What you should do: Set down, please, exactly the lines below that run from the line with "have hops : (f" to the line with "obtain rfl |", both lines included.

· · · · ·

-- ==== Sys2Proof/Machine/Output.lean ====
section
/-! DEFINITION. How a consumer shows the output trace as text (44_data_movement.md R145), as Unicode code points; how they
become bytes is the consumer's affair. -/

namespace Sys2Proof.Machine

/-- The code points of the decimal numeral of a byte: 1 to 3 digits, no sign, no leading zero, no padding. -/
def decimalDigits (v : Byte) : List Nat :=
  let n := v.toNat
  if n < 10 then [48 + n]
  else if n < 100 then [48 + n / 10, 48 + n % 10]
  else [48 + n / 100, 48 + n / 10 % 10, 48 + n % 10]

/-- A record as text: DEC is the numeral and one line terminator, CHR the one character of that code point. DESIGN CHOICE of the
spec for the terminator and the values above 127 (D9), unsafe for claims about text (log 9). -/
def OutRecord.render (r : OutRecord) : List Nat :=
  match r.kind with
  | .dec => decimalDigits r.value ++ [Config.lineTerminator]
  | .chr => [r.value.toNat]

/-- The trace as text: its records in order, nothing between them. -/
def renderTrace (trace : List OutRecord) : List Nat := trace.flatMap OutRecord.render

end Sys2Proof.Machine
end

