-- ==== Sys2Proof/Laws/Decode.lean ====
section
/-! SUPPORT. The opcode map and its lookup. -/

namespace Sys2Proof

theorem mem_allMnemonics (m : Mnemonic) : m ∈ allMnemonics := by
  cases m <;> decide

/-- The lookup finds the row of every opcode: no two rows share one (30_encoding.md R55). -/
@[simp] theorem mnemonicOf_opcodeOf (m : Mnemonic) : mnemonicOf (opcodeOf m) = some m := by
  cases m <;> decide

/-- The lookup finds a row exactly when the byte is that row's opcode. -/
theorem mnemonicOf_eq_some {ir : Byte} {m : Mnemonic} : mnemonicOf ir = some m ↔ opcodeOf m = ir := by
  constructor
  · intro h
    simpa using List.find?_some h
  · rintro rfl; exact mnemonicOf_opcodeOf m

/-- The lookup finds nothing exactly when the byte is no row's opcode (R57). -/
theorem mnemonicOf_eq_none {ir : Byte} : mnemonicOf ir = none ↔ ∀ m, opcodeOf m ≠ ir := by
  constructor
  · rintro h m rfl
    rw [mnemonicOf_opcodeOf] at h
    cases h
  · intro h
    cases hm : mnemonicOf ir with
    | none => rfl
    | some m => exact absurd (mnemonicOf_eq_some.mp hm) (h m)

@[simp] theorem mnemonic_instr (m : Mnemonic) (a b : Byte) : (m.instr a b).mnemonic = m := by
  cases m <;> rfl

end Sys2Proof
end

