/-- Every instruction, well formed or not, in every state: it reports its first bad operand and does nothing else, or has none and
takes its effect. -/
theorem exec_cases (i : Instr) (s : State) : FaultsOrTakesEffect i s := by
  cases i with
  | hlt => exact .inr ⟨rfl, _, rfl, .halts⟩
  | ret => exact .inr ⟨rfl, _, rfl, .returns⟩
  | push a => exact faultsOrTakesEffect_of_withReg (fun _ => rfl) rfl .pushes
  | pop a => exact faultsOrTakesEffect_of_withReg (fun _ => rfl) rfl .pops
  | prn a => exact faultsOrTakesEffect_of_withReg (fun _ => rfl) rfl fun _ => .emits _ _ rfl
  | pra a => exact faultsOrTakesEffect_of_withReg (fun _ => rfl) rfl fun _ => .emits _ _ rfl
  | call a => exact faultsOrTakesEffect_of_withReg (fun _ => rfl) rfl .calls
  | jmp a => exact faultsOrTakesEffect_of_withReg (fun _ => rfl) rfl fun r => effect_jump true r rfl
  | jeq a => exact faultsOrTakesEffect_of_withReg (fun _ => rfl) rfl fun r => effect_jump _ r rfl
  | jne a => exact faultsOrTakesEffect_of_withReg (fun _ => rfl) rfl fun r => effect_jump _ r rfl
  | jgt a => exact faultsOrTakesEffect_of_withReg (fun _ => rfl) rfl fun r => effect_jump _ r rfl
  | jlt a => exact faultsOrTakesEffect_of_withReg (fun _ => rfl) rfl fun r => effect_jump _ r rfl
  | jle a => exact faultsOrTakesEffect_of_withReg (fun _ => rfl) rfl fun r => effect_jump _ r rfl
  | jge a => exact faultsOrTakesEffect_of_withReg (fun _ => rfl) rfl fun r => effect_jump _ r rfl
  | not a => exact faultsOrTakesEffect_of_withReg (fun _ => rfl) rfl fun r => .writesReg _ (mem_toList_asReg_regByte r)
  | ldi a imm8 =>
    exact faultsOrTakesEffect_of_withReg (j := (.ldi · imm8)) (fun _ => rfl) rfl fun r => .writesReg _ (mem_toList_asReg_regByte r)
  | st a b => exact faultsOrTakesEffect_of_withRegs (fun _ _ => rfl) rfl .stores
  | add a b => exact faultsOrTakesEffect_of_withRegs (fun _ _ => rfl) rfl fun r _ => .writesReg _ (mem_toList_asReg_regByte r)
  | mul a b => exact faultsOrTakesEffect_of_withRegs (fun _ _ => rfl) rfl fun r _ => .writesReg _ (mem_toList_asReg_regByte r)
  | mod a b =>
    refine faultsOrTakesEffect_of_withRegs (fun _ _ => rfl) rfl fun r q => ?_
    split
    · exact .modHalts r q ‹_›
    · exact .writesReg _ (mem_toList_asReg_regByte r)
  | cmp a b => exact faultsOrTakesEffect_of_withRegs (fun _ _ => rfl) rfl .compares
  | and a b => exact faultsOrTakesEffect_of_withRegs (fun _ _ => rfl) rfl fun r _ => .writesReg _ (mem_toList_asReg_regByte r)
  | or a b => exact faultsOrTakesEffect_of_withRegs (fun _ _ => rfl) rfl fun r _ => .writesReg _ (mem_toList_asReg_regByte r)
  | xor a b => exact faultsOrTakesEffect_of_withRegs (fun _ _ => rfl) rfl fun r _ => .writesReg _ (mem_toList_asReg_regByte r)
  | shl a b => exact faultsOrTakesEffect_of_withRegs (fun _ _ => rfl) rfl fun r _ => .writesReg _ (mem_toList_asReg_regByte r)
  | shr a b => exact faultsOrTakesEffect_of_withRegs (fun _ _ => rfl) rfl fun r _ => .writesReg _ (mem_toList_asReg_regByte r)

/-- An instruction with a register operand out of range reports the first one and does nothing else (60_exceptions.md R151, R154). -/
theorem exec_of_badOperand {i : Instr} {w : Byte} (hw : i.badOperand = some w) (s : State) :
    exec i s = .next (s.raise (.invalidRegisterIndex w)) := by
  obtain ⟨w', hw', h⟩ | ⟨hnone, -⟩ := exec_cases i s
  · cases hw.symm.trans hw'
    exact h
  · cases hw.symm.trans hnone

/-- What executing an instruction has done, when it answers `t`. -/
theorem effect_of_exec {i : Instr} {s t : State} (h : exec i s = .next t) :
    (∃ w, i.badOperand = some w ∧ t = s.raise (.invalidRegisterIndex w)) ∨ (i.badOperand = none ∧ Effect s i t) := by
  obtain ⟨w, hw, h'⟩ | ⟨hnone, t', h', heff⟩ := exec_cases i s
  · cases h.symm.trans h'
    exact .inl ⟨w, hw, rfl⟩
  · cases h.symm.trans h'
    exact .inr ⟨hnone, heff⟩

/-- Settles O10: the instruction is the raising of its fatal condition, which leaves all else as it was. -/
theorem badRegisterOperandFaults : Obligations.BadRegisterOperandFaults := fun _ s w hw =>
  ⟨_, exec_of_badOperand hw s, s.raise_faultTaken (.invalidRegisterIndex w)⟩

/-- Settles O11: each of the ten has the operands opa, opb in this order, so the first bad one is opa, or opb when opa is in range. -/
theorem opaIsCheckedBeforeOpb : Obligations.OpaIsCheckedBeforeOpb := by
  intro f s a b hf
  have hops : (f a b).regOperands = [a, b] := by
    simp only [List.mem_cons, List.not_mem_nil, or_false] at hf
    obtain rfl | rfl | rfl | rfl | rfl | rfl | rfl | rfl | rfl | rfl := hf <;> rfl
  refine ⟨fun ha => badRegisterOperandFaults _ s a ?_, fun ha hb => badRegisterOperandFaults _ s b ?_⟩
  · simp [Instr.badOperand, hops, ha]
  · simp [Instr.badOperand, hops, ha, hb]

end Sys2Proof.Machine
end

section
/-! What each kind of effect leaves: registers, memory, FL, run state, fault record and PC, each by one lemma over `Effect`. -/

namespace Sys2Proof.Machine

/-- The stack pointer after a decrement (43_stack_call.md R134). -/
@[simp] theorem State.reg_decSp_same (s : State) : s.decSp.reg 7 = s.reg 7 - 1 := State.reg_setSp_same s _

@[simp] theorem State.reg_decSp_ne {s : State} {r : Reg} (h : r ≠ 7) : s.decSp.reg r = s.reg r := State.reg_setSp_ne h

/-- The stack pointer after an increment (43_stack_call.md R134). -/
@[simp] theorem State.reg_incSp_same (s : State) : s.incSp.reg 7 = s.reg 7 + 1 := State.reg_setSp_same s _

@[simp] theorem State.reg_incSp_ne {s : State} {r : Reg} (h : r ≠ 7) : s.incSp.reg r = s.reg r := State.reg_setSp_ne h

/-- A push stores at the lowered stack pointer (43_stack_call.md R130). -/
theorem State.decSp_setTop (s : State) (v : Byte) : s.decSp.setTop v = s.decSp.writeByte (s.reg 7 - 1).toNat v := by
  rw [State.setTop, State.sp_eq_reg, State.reg_decSp_same]

/-- A push writes the cell below the stack top and the stack pointer, and nothing else (43_stack_call.md R130, R132). -/
theorem State.onlyRegsAndCellWritten_push {s : State} (h : s.mem.wf = true) (v : Byte) :
    OnlyRegsAndCellWritten [7] (s.reg 7 - 1) s (s.decSp.setTop v) := by
  rw [State.decSp_setTop]
  exact ⟨fun r hr => State.reg_decSp_ne (List.ne_of_not_mem_cons hr), rfl,
    State.sameMemoryExcept_writeByte (s := s.decSp) h (s.reg 7 - 1) v, ⟨rfl, rfl⟩, ⟨rfl, rfl, rfl⟩, rfl⟩

/-- A pushed byte is what stands at the new stack top. -/
theorem State.readByte_push {s : State} (h : s.mem.wf = true) (v : Byte) :
    (s.decSp.setTop v).readByte (s.reg 7 - 1).toNat = v := by
  rw [State.decSp_setTop]
  exact State.readByte_writeByte_same (s := s.decSp) h (s.reg 7 - 1) v

/-- Only the registers listed for the instruction change (10_state.md R12). -/
theorem Effect.sameRegsExcept {s t : State} {i : Instr} (h : Effect s i t) : SameRegsExcept (regsWritten i) s t := by
  intro r hr
  cases h with
  | writesReg v listed => exact State.reg_setReg_ne fun heq => hr (heq ▸ listed)
  | compares | stores | emits | halts | modHalts | jumps => rfl
  | pushes | calls => exact State.reg_decSp_ne (List.ne_of_not_mem_cons hr)
  | returns => exact State.reg_incSp_ne (List.ne_of_not_mem_cons hr)
  | pops q =>
    have hne : r ≠ 7 ∧ r ≠ q := by simpa [regsWritten] using hr
    obtain ⟨h7, hq⟩ := hne
    exact (State.reg_incSp_ne h7).trans (State.reg_setReg_ne hq)

/-- Only the cell the instruction's access row names changes (20_memory.md R32). -/
theorem Effect.readByte_eq {s t : State} {i : Instr} (h : Effect s i t) (hwf : s.mem.wf = true) {a : Nat}
    (ha : ∀ c, cellWritten s i = some c → a % 256 ≠ c.toNat) : t.readByte a = s.readByte a := by
  cases h with
  | writesReg | compares | emits | halts | modHalts | jumps | pops | returns => rfl
  | stores r q => exact State.sameMemoryExcept_writeByte hwf (s.reg r) _ a (ha _ (by simp [cellWritten]))
  | pushes | calls =>
    obtain ⟨-, -, hmem, -⟩ := State.onlyRegsAndCellWritten_push hwf _
    exact hmem a (ha _ rfl)

/-- Every effect keeps the canonical form of memory. -/
theorem Effect.mem_wf {s t : State} {i : Instr} (h : Effect s i t) (hwf : s.mem.wf = true) : t.mem.wf = true := by
  cases h with
  | writesReg | compares | emits | halts | modHalts | jumps | pops | returns => exact hwf
  | stores | pushes | calls => exact Memory.write_wf hwf _ _

/-- FL changes by CMP alone, and to the flags of a compare (10_state.md R17). -/
theorem Effect.fl_cases {s t : State} {i : Instr} (h : Effect s i t) :
    t.fl = s.fl ∨ ∃ r q : Reg, i = .cmp (regByte r) (regByte q) ∧ t.fl = compareFlags (s.reg r) (s.reg q) := by
  cases h with
  | compares r q => exact .inr ⟨r, q, rfl, rfl⟩
  | writesReg | stores | emits | halts | modHalts | jumps | pushes | pops | calls | returns => exact .inl rfl

/-- The run state changes by HLT and by MOD with a zero divisor alone, to HALTED (40_instruction_cycle.md R77). -/
theorem Effect.run_cases {s t : State} {i : Instr} (h : Effect s i t) :
    t.run = s.run ∨
    (t.run = .halted ∧ (i = .hlt ∨ ∃ r q : Reg, i = .mod (regByte r) (regByte q) ∧ s.reg q = 0)) := by
  cases h with
  | halts => exact .inr ⟨rfl, .inl rfl⟩
  | modHalts r q zero => exact .inr ⟨rfl, .inr ⟨r, q, rfl, zero⟩⟩
  | writesReg | compares | stores | emits | jumps | pushes | pops | calls | returns => exact .inl rfl

/-- No effect touches the fault record. -/
theorem Effect.fault_eq {s t : State} {i : Instr} (h : Effect s i t) : t.fault = s.fault := by
  cases h <;> rfl

/-- No effect touches the latched opcode byte. -/
theorem Effect.ir_eq {s t : State} {i : Instr} (h : Effect s i t) : t.ir = s.ir := by
  cases h <;> rfl

/-- The cycle's advance moves PC past the opcode and the operands, unless the instruction writes PC itself
(40_instruction_cycle.md R74, R75). -/
theorem Effect.pc_eq {s t : State} {i : Instr} (h : Effect s i t) (hself : i.mnemonic.selfManagesPc = false) :
    t.pc = s.pc + BitVec.ofNat 8 (1 + i.mnemonic.format.operandCount) := by
  cases h with
  | writesReg | compares | stores | halts | modHalts | pushes | pops => exact State.advance_pc_eq_add _ _
  | emits kind v one =>
    rw [one]
    exact State.advance_pc_eq_add _ 1
  | jumps target self => cases hself.symm.trans self
  | calls | returns => cases hself

/-- Settles O37: a fatal condition changes no register, and every effect only those listed. -/
theorem registersWrittenOnlyAsListed : Obligations.RegistersWrittenOnlyAsListed := by
  intro i s t h
  obtain ⟨w, -, rfl⟩ | ⟨-, heff⟩ := effect_of_exec h
  · exact fun _ _ => rfl
  · exact heff.sameRegsExcept

/-- Settles O38: a fatal condition changes no byte of memory, and every effect only the cell listed. -/
theorem memoryWrittenOnlyAsListed : Obligations.MemoryWrittenOnlyAsListed := by
  intro i s t hwf h a ha
  obtain ⟨w, -, rfl⟩ | ⟨-, heff⟩ := effect_of_exec h
  · rfl
  · exact heff.readByte_eq hwf ha

end Sys2Proof.Machine
end

section
/-! What a step can do, said once, and what follows of the run state, the fault record, PC and FL (40_instruction_cycle.md R75 to R77,
60_exceptions.md R154). -/
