-- ==== Sys2Proof/Config.lean ====
section
/-! DEFINITION. The parameters of the block: the constants the source settles (R7), the configuration of one
model instance (R8, R31, R32), and the free values: the instance's configuration and the line driver's answers. -/

namespace Sys2Proof

/-! ## The settled parameters (R7). Each is one named constant, so that a wrong literal is mended in one place. -/

/-- `COLS`: the logical panel width in byte columns. -/
abbrev cols : Nat := 27
/-- `LEFT_COLS`: the columns sent to the left unit. -/
abbrev leftCols : Nat := 14
/-- `RIGHT_COLS`: the columns sent to the right unit before the status byte. -/
abbrev rightCols : Nat := 13
/-- `MAX_DATA`: the most data bytes one wire frame carries. -/
abbrev maxData : Nat := 14
/-- `CMD_BITS`: the bits of a command byte sent. -/
abbrev cmdBits : Nat := 8
/-- `SLOT_BITS`: the low bits of a data byte sent. -/
abbrev slotBits : Nat := 5
/-- `ODD_PAD`: the zero bits sent after each odd-indexed data byte. -/
abbrev oddPad : Nat := 6
/-- `STEP_MS`: the scroll delay after each frame, in milliseconds. -/
abbrev stepMs : Nat := 128
/-- `CMD_ADDR_WRITE` (R64). -/
abbrev cmdAddrWriteByte : Byte := 0xC0
/-- `CMD_POWER_OFF` (R66). -/
abbrev cmdPowerOffByte : Byte := 0x80
/-- `POWER_ON_BASE` (R65). -/
abbrev powerOnBase : Byte := 0x88

/-! ## Pins and answers -/

/-- The four pins of the block, each by its role (R25, R31). Their numbers are the configuration's (log 9). -/
inductive Pin where
  | clk
  | dio
  | stbL
  | stbR
deriving DecidableEq, Repr

/-- What the line driver answers to a call (R11). -/
inductive Answer where
  | ok
  | err
deriving DecidableEq, Repr, Inhabited

/-- The indicators of the panel that a status bit may light (91_not_in_source.md N8). -/
inductive Indicator where
  | time
  | medal
  | upload
  | download
deriving DecidableEq, Repr

/-! ## The configuration of one model instance -/

/-- The parameters the source leaves open (R8, R32). Plain data: the character table and the case map are lists
with strictly rising keys, which hold every map on the scalar values (log 11). -/
structure Config where
  /-- `PIN_CLK` -/
  pinClk : Nat
  /-- `PIN_DIO` -/
  pinDio : Nat
  /-- `PIN_STB_L` -/
  pinStbL : Nat
  /-- `PIN_STB_R` -/
  pinStbR : Nat
  /-- `DISPLAY_MODE_CMD` (R62) -/
  displayModeCmd : Byte
  /-- `DATA_MODE_CMD` (R63) -/
  dataModeCmd : Byte
  /-- `CHAR_LUT` (R170): the keys with their byte lists. -/
  charLut : List (Nat × List Byte)
  /-- `UPPER` (R172): the scalar values it moves, with what it moves them to. -/
  upper : List (Nat × Nat)
  /-- `MAX_TEXT` (R8) -/
  maxText : Nat
  /-- `MAX_GLYPH` (R8, R170) -/
  maxGlyph : Nat
  /-- `SHUTDOWN_BLANK_AFTER_POWER_ERR` (R147) -/
  shutdownBlankAfterPowerErr : Bool
  /-- `STATUS_BIT_MAP` (R8): no rule reads it (log 24). -/
  statusBitMap : List (Nat × Indicator)
deriving DecidableEq, Repr

/-- The number of a pin in this configuration (R31, R32). -/
def Config.pinNumber (c : Config) : Pin → Nat
  | .clk => c.pinClk
  | .dio => c.pinDio
  | .stbL => c.pinStbL
  | .stbR => c.pinStbR

/-- The keys at which every character table holds an entry (R171). -/
def requiredKeys : List Nat :=
  (List.range 26).map (0x41 + ·) ++ (List.range 10).map (0x30 + ·) ++
    [0x2B, 0x2D, 0x2A, 0x2F, 0x3D, 0x2E, 0x3A, 0xFF1A, 0x2103]

/-- The pins are pairwise distinct (R8, R32). -/
abbrev Config.pinsDistinct (c : Config) : Prop :=
  [c.pinClk, c.pinDio, c.pinStbL, c.pinStbR].Pairwise (· ≠ ·)

/-- The table's form: keys rising scalar values, entries of 1 to `MAX_GLYPH` bytes (R170), and an entry at every
required key (R171). -/
abbrev Config.lutLegal (c : Config) : Prop :=
  (c.charLut.map Prod.fst).Pairwise (· < ·) ∧
  (∀ e ∈ c.charLut, isScalar e.1 ∧ 1 ≤ e.2.length ∧ e.2.length ≤ c.maxGlyph) ∧
  (∀ k ∈ requiredKeys, k ∈ c.charLut.map Prod.fst)

/-- The case map's form: keys rising scalar values moved to other scalar values; 'a' to 'z' move down by 0x20
(R172 (a)); no required key moves (R172 (b)). -/
abbrev Config.upperLegal (c : Config) : Prop :=
  (c.upper.map Prod.fst).Pairwise (· < ·) ∧
  (∀ e ∈ c.upper, isScalar e.1 ∧ isScalar e.2 ∧ e.1 ≠ e.2) ∧
  (∀ k ∈ List.range 26, (0x61 + k, 0x41 + k) ∈ c.upper) ∧
  (∀ k ∈ requiredKeys, k ∉ c.upper.map Prod.fst)

/-- `c` is the configuration of a model instance: it meets the constraints of R8, R170, R171 and R172. -/
abbrev Config.wf (c : Config) : Prop :=
  c.pinsDistinct ∧ c.lutLegal ∧ c.upperLegal ∧ 1 ≤ c.maxText ∧ 1 ≤ c.maxGlyph

/-- The configurations that are instances of this hardware (R171). -/
abbrev Config.Legal := { c : Config // c.wf }

/-- A configuration that meets every constraint. It only shows that there is one; nothing of the model reads its
values (log 2). -/
def Config.someLegal : Config where
  pinClk := 0
  pinDio := 1
  pinStbL := 2
  pinStbR := 3
  displayModeCmd := 0
  dataModeCmd := 0
  charLut :=
    (([0x2A, 0x2B, 0x2D, 0x2E, 0x2F] ++ (List.range 10).map (0x30 + ·) ++ [0x3A, 0x3D] ++
      (List.range 26).map (0x41 + ·) ++ [0x2103, 0xFF1A]).map fun k => (k, [0]))
  upper := (List.range 26).map fun k => (0x61 + k, 0x41 + k)
  maxText := 1
  maxGlyph := 1
  shutdownBlankAfterPowerErr := false
  statusBitMap := []

theorem Config.someLegal_wf : Config.someLegal.wf := by decide

/-- FREE VALUE: some legal configuration, which one is unknown. It has no body, so that of the configuration it
gives only its legality can be proved (log 2). -/
opaque Config.anyLegal : [Inhabited Config.Legal] → Config.Legal

/-- The configuration of the block at reset: "fixed at instantiation" (R32), a free value among the legal ones
(log 2). -/
def Config.reference : Config := (@Config.anyLegal ⟨⟨Config.someLegal, Config.someLegal_wf⟩⟩).val

/-- All that is known of the configuration at reset: it is legal. -/
theorem Config.reference_wf : Config.reference.wf := (@Config.anyLegal ⟨⟨Config.someLegal, Config.someLegal_wf⟩⟩).property

/-- FREE VALUE: the line driver's answer to its `n`-th call, where no answer is listed in the state (R11, D1,
log 3). -/
opaque Config.freeAnswer : Nat → Answer

end Sys2Proof
end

· · · · ·

Exercise answer:
  have hops : (f a b).regOperands = [a, b] := by
    simp only [List.mem_cons, List.not_mem_nil, or_false] at hf
    obtain rfl | rfl | rfl | rfl | rfl | rfl | rfl | rfl | rfl | rfl := hf <;> rfl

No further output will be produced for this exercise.